На самом деле он прочитал что-то об этом в статье одного африканского писателя о немецкой литературе: дескать, если отнять у людей типа Грюнбайна и Вальзера всю их напыщенность и иностранные слова, а взамен дать им разумную структуру предложения, то, может быть, те немецкие литературные критики, чьи мозги еще не окончательно заплыли жиром от канапе с лососиной и белого вина, увидят, какой китч и интеллектуальный хлам выдается за настоящую литературу. Ни про какого Грюнбайна концепт-менеджер никогда не слышал, но в другом месте упоминался Грасс в таком же невыгодном контексте. Статью ему принесла одна дама вместе с идеей сделать из нее рекламу. Цитата, а потом: «Не тратьте время на поиски в справочнике — читайте сразу в издательстве „Гизелле“». Разумеется, совершенно неприемлемое предложение.

— …А почему бы тебе не написать эту новую, совершенно другую книгу под своим настоящим именем и не отдать нам Огайо?

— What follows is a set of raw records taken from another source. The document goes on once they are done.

-- ==== Sys2Proof/Machine/Dispatch.lean ====
section
/-! DEFINITION. What each command does: one arm per constructor. -/

namespace Sys2Proof.Machine
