-- ==== Sys2Proof/Machine/Step.lean ====
section
/-! DEFINITION. One step: the command at the front of the queue, or one tick of device time when no command waits. -/

namespace Sys2Proof.Machine

/-- One step of the block. On an empty queue one FCLK passes (DESIGN CHOICE, log entry 1). -/
def step (s : State) : Host.Outcome State Fault Refusal :=
  match s.pending with
  | [] => .next (tick s)
  | c :: rest => exec c { s with pending := rest }

/-- The state with the command that a word spells put at the front of the queue. -/
def State.withFetchWord (s : State) (nbits w : Nat) : State :=
  match Sys2Proof.decodeTableWord nbits w with
  | some c => { s with pending := c :: s.pending }
  | none => s

end Sys2Proof.Machine
end

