/-- OPEN gives the context named, or the lowest FREE one for 0xFF, to the host with the strips asked for (a mask, or the lowest
ones that the class rules allow), its class, weight, preemption bound, version and event queue; the virtual time stays. -/
def Clause.OpenGivesStripsAndNumber : Prop :=
  ∀ (s : State) (conn : Nat) (msg : Send) (n m ver : Nat),
    let c := hcmdOf s conn msg.words
    let lc := bitOf (cmdW c 4) 0
    let lend := lc && bitOf (cmdW c 4) 1
    let tt := if lc then fld (cmdW c 4) 2 3 else 0
    Framed 0x10 1 openBits conn msg s → OpenInRange s c ver → gateRead s 1 = 1 →
    (if c.ctx = 0xFF then n < 64 ∧ (ctxOf s n).st = .free ∧ ∀ i, i < n → (ctxOf s i).st ≠ .free
      else n = c.ctx ∧ (ctxOf s n).st = .free) →
    (if fld (cmdW c 6) 0 7 = 0 then m = cmdW2 c 8 else chooseStrips s lc lend (fld (cmdW c 6) 0 7) = some m) →
    maskAllowed s lc lend m = true → twinAllowed s m = true → cutOff s m = false →
    (lc = true → (s.ctxs.filter fun e => e.2.st != .free && e.2.lc).length < 8 ∧ dget s (ttObj tt 7) = n) →
    exec (.openCtx conn msg) s = .next (closeStep s (complete
      (setCtx (heard s conn) n { Ctx.free with
        st := .opened, host := c.host, lc := lc, lend := lend, weight := fld (cmdW c 4) 16 10, tt := tt, strips := m,
        pbound := if cmdW c 7 = 0 then dget s 0x234006 else cmdW c 7, version := ver, evq := fld (cmdW c 6) 16 16,
        vtime := (ctxOf s n).vtime, loadStatus := (ctxOf s n).loadStatus })
      c.ref n 0 (n + ver * 2 ^ 16)))

/-- A strip count takes the lowest strips that the class rules allow, exactly so many. -/
def Clause.StripCountTakesLowestAllowed : Prop :=
  ∀ (s : State) (lc lend : Bool) (n m : Nat), chooseStrips s lc lend n = some m →
    popBits m 64 = n ∧
    (∀ t, m.testBit t = true → t < numStrips s ∧ maskAllowed s lc lend (2 ^ t) = true) ∧
    (∀ t u, t < u → m.testBit u = true → maskAllowed s lc lend (2 ^ t) = true → m.testBit t = true)

/-- The version of a context is the highest of the host's window and of 1.0 to 1.1, within one major version. -/
def Clause.VersionIsHighestCommon : Prop :=
  ∀ w v : Nat, hostVersion w = some v ↔
    (fld w 16 16 ≤ v ∧ v ≤ fld w 0 16 ∧ 0x100 ≤ v ∧ v ≤ 0x101) ∧
    ∀ u, fld w 16 16 ≤ u → u ≤ fld w 0 16 → 0x100 ≤ u → u ≤ 0x101 → u ≤ v

/-- OPEN gives the number, the strips and the version: `OpenGivesStripsAndNumber` and `StripCountTakesLowestAllowed` and
`VersionIsHighestCommon` together. -/
def Obligations.OpenGivesStripsNumberAndVersion : Prop :=
  Clause.OpenGivesStripsAndNumber ∧ Clause.StripCountTakesLowestAllowed ∧ Clause.VersionIsHighestCommon

/-- An extent without a base is placed at the lowest address, aligned to 64 KiB, at which its bytes belong to no context and lie
below the grade's highest address; it is refused only when there is none. -/
def Clause.ExtentIsPlacedLowest : Prop :=
  ∀ (s : State) (taken : List (Nat × Nat)) (len : Nat), 0 < len → (∀ r ∈ taken, 0 < r.2) →
    match placeExtent s taken len with
    | some a => a % 65536 = 0 ∧ rangeFree s taken a len = true ∧ ∀ b, b < a → b % 65536 = 0 → rangeFree s taken b len = false
    | none => ∀ b, b % 65536 = 0 → rangeFree s taken b len = false
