-- ==== Sys2Proof/Laws/Arms.lean ====
section
/-! SUPPORT. Each command's meaning by name: a proof about one command rewrites with its lemma and never unfolds the others. -/

namespace Sys2Proof.Machine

— Я уже сказал, это — мой псевдоним. И несколько романов про черного полковника, да и про Снека из Алабамы не так уж плохи, и, кто знает, может, из-за новой книги их перечтут еще раз, и повнимательнее. Во всяком случае, это все — мое творчество.

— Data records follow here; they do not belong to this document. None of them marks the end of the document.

/-! ### setHost -/

@[simp] theorem setHost_pending (k : Nat) (x : HostSt) : (setHost s k x).pending = s.pending := rfl
@[simp] theorem setHost_fclk (k : Nat) (x : HostSt) : (setHost s k x).fclk = s.fclk := rfl
@[simp] theorem setHost_fuse (k : Nat) (x : HostSt) : (setHost s k x).fuse = s.fuse := rfl
@[simp] theorem setHost_free (k : Nat) (x : HostSt) : (setHost s k x).free = s.free := rfl
@[simp] theorem setHost_power (k : Nat) (x : HostSt) : (setHost s k x).power = s.power := rfl
@[simp] theorem setHost_boot (k : Nat) (x : HostSt) : (setHost s k x).boot = s.boot := rfl
@[simp] theorem setHost_clk (k : Nat) (x : HostSt) : (setHost s k x).clk = s.clk := rfl
@[simp] theorem setHost_health (k : Nat) (x : HostSt) : (setHost s k x).health = s.health := rfl
@[simp] theorem setHost_wings (k : Nat) (x : HostSt) : (setHost s k x).wings = s.wings := rfl
@[simp] theorem setHost_pchans (k : Nat) (x : HostSt) : (setHost s k x).pchans = s.pchans := rfl
@[simp] theorem setHost_hbm (k : Nat) (x : HostSt) : (setHost s k x).hbm = s.hbm := rfl
@[simp] theorem setHost_hbmBad (k : Nat) (x : HostSt) : (setHost s k x).hbmBad = s.hbmBad := rfl
@[simp] theorem setHost_dict (k : Nat) (x : HostSt) : (setHost s k x).dict = s.dict := rfl
@[simp] theorem setHost_ctxs (k : Nat) (x : HostSt) : (setHost s k x).ctxs = s.ctxs := rfl
@[simp] theorem setHost_cus (k : Nat) (x : HostSt) : (setHost s k x).cus = s.cus := rfl
@[simp] theorem setHost_mus (k : Nat) (x : HostSt) : (setHost s k x).mus = s.mus := rfl
@[simp] theorem setHost_sws (k : Nat) (x : HostSt) : (setHost s k x).sws = s.sws := rfl
@[simp] theorem setHost_wires (k : Nat) (x : HostSt) : (setHost s k x).wires = s.wires := rfl
@[simp] theorem setHost_credits (k : Nat) (x : HostSt) : (setHost s k x).credits = s.credits := rfl
@[simp] theorem setHost_ring (k : Nat) (x : HostSt) : (setHost s k x).ring = s.ring := rfl
@[simp] theorem setHost_gridIn (k : Nat) (x : HostSt) : (setHost s k x).gridIn = s.gridIn := rfl
@[simp] theorem setHost_ctl (k : Nat) (x : HostSt) : (setHost s k x).ctl = s.ctl := rfl
@[simp] theorem setHost_mesh (k : Nat) (x : HostSt) : (setHost s k x).mesh = s.mesh := rfl
@[simp] theorem setHost_flying (k : Nat) (x : HostSt) : (setHost s k x).flying = s.flying := rfl
@[simp] theorem setHost_terms (k : Nat) (x : HostSt) : (setHost s k x).terms = s.terms := rfl
@[simp] theorem setHost_conns (k : Nat) (x : HostSt) : (setHost s k x).conns = s.conns := rfl
@[simp] theorem setHost_queues (k : Nat) (x : HostSt) : (setHost s k x).queues = s.queues := rfl
@[simp] theorem setHost_mwins (k : Nat) (x : HostSt) : (setHost s k x).mwins = s.mwins := rfl
@[simp] theorem setHost_objs (k : Nat) (x : HostSt) : (setHost s k x).objs = s.objs := rfl
@[simp] theorem setHost_rdmas (k : Nat) (x : HostSt) : (setHost s k x).rdmas = s.rdmas := rfl
@[simp] theorem setHost_lease (k : Nat) (x : HostSt) : (setHost s k x).lease = s.lease := rfl
@[simp] theorem setHost_hlink (k : Nat) (x : HostSt) : (setHost s k x).hlink = s.hlink := rfl
@[simp] theorem setHost_ptp (k : Nat) (x : HostSt) : (setHost s k x).ptp = s.ptp := rfl
@[simp] theorem setHost_ecatLink (k : Nat) (x : HostSt) : (setHost s k x).ecatLink = s.ecatLink := rfl
@[simp] theorem setHost_sampled (k : Nat) (x : HostSt) : (setHost s k x).sampled = s.sampled := rfl
@[simp] theorem setHost_gates (k : Nat) (x : HostSt) : (setHost s k x).gates = s.gates := rfl
@[simp] theorem setHost_srcs (k : Nat) (x : HostSt) : (setHost s k x).srcs = s.srcs := rfl
@[simp] theorem setHost_bell (k : Nat) (x : HostSt) : (setHost s k x).bell = s.bell := rfl
@[simp] theorem setHost_entries (k : Nat) (x : HostSt) : (setHost s k x).entries = s.entries := rfl
@[simp] theorem setHost_tts (k : Nat) (x : HostSt) : (setHost s k x).tts = s.tts := rfl
@[simp] theorem setHost_due (k : Nat) (x : HostSt) : (setHost s k x).due = s.due := rfl
@[simp] theorem setHost_tports (k : Nat) (x : HostSt) : (setHost s k x).tports = s.tports := rfl
@[simp] theorem setHost_chans (k : Nat) (x : HostSt) : (setHost s k x).chans = s.chans := rfl
@[simp] theorem setHost_roll (k : Nat) (x : HostSt) : (setHost s k x).roll = s.roll := rfl
@[simp] theorem setHost_attest (k : Nat) (x : HostSt) : (setHost s k x).attest = s.attest := rfl
@[simp] theorem setHost_sramErr (k : Nat) (x : HostSt) : (setHost s k x).sramErr = s.sramErr := rfl
@[simp] theorem setHost_linkCe (k : Nat) (x : HostSt) : (setHost s k x).linkCe = s.linkCe := rfl
@[simp] theorem setHost_scan (k : Nat) (x : HostSt) : (setHost s k x).scan = s.scan := rfl
@[simp] theorem setHost_out (k : Nat) (x : HostSt) : (setHost s k x).out = s.out := rfl
@[simp] theorem setHost_hosts (k : Nat) (x : HostSt) : (setHost s k x).hosts = sset HostSt.absent s.hosts k x := rfl
@[simp] theorem hostOf_setHost (k : Nat) (x : HostSt) : hostOf (setHost s k x) k = x := sget_sset_self ..
theorem hostOf_setHost_ne {k j : Nat} (h : j ≠ k) (x : HostSt) : hostOf (setHost s k x) j = hostOf s j := sget_sset_ne _ _ _ h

— Абсолютно ясно, твое творчество. Хорошо тебя понимаю. Но тебе, наверно, следовало бы подумать и о том, что имя Огайо может даже повредить новому, гораздо более серьезному, высоколитературному произведению. Я имею в виду, ну ты же знаешь поверхностность нашего бизнеса, тут легко может случиться, что люди, задающие тон, просто скажут: а, это тот Огайо, который пишет про ковбоев, наверняка чушь.

— Я не думаю, что «люди, задающие тон» вообще слышали про Питера Огайо. А если мое прошлое когда-нибудь станет известным, то я, наверно, буду только рад.

— Прошлое… Мне вот еще что пришло в голову: у тебя же скоро день рождения? Восемьдесят восемь? Восемьдесят девять?

— Семьдесят девять.

— Ой, извини. Но моя голова и цифры — это несовместимо… Во всяком случае, мы подумывали выпустить по этому поводу специальный сборник романов про черного полковника. Правда, я должен сказать, мы хотели сделать это вместе с пилотным выпуском серии о Чингизе.

«Чингиз преследует амазонского убийцу» — это не должно звучать слишком по-арабски.

— Значит, не выпустите, — сказал Огайо.

— Ага. Ясно. Но может, ты подумаешь над этим еще раз. И вспомни, как долго ты сотрудничаешь с издательством. Это ведь уже почти как супружество, после стольких лет нельзя же просто бросить друг друга. Или ты думаешь иначе?

Огайо думал, что он устал. Через неделю концепт-менеджер пришел снова, на этот раз со всеми договорами и цифрами. Когда Огайо опять отказался дать свое имя для серии романов про Чингиза, тот подсчитал, как мало романов из «полковничьей» и «алабамской» серии было продано за последнее время.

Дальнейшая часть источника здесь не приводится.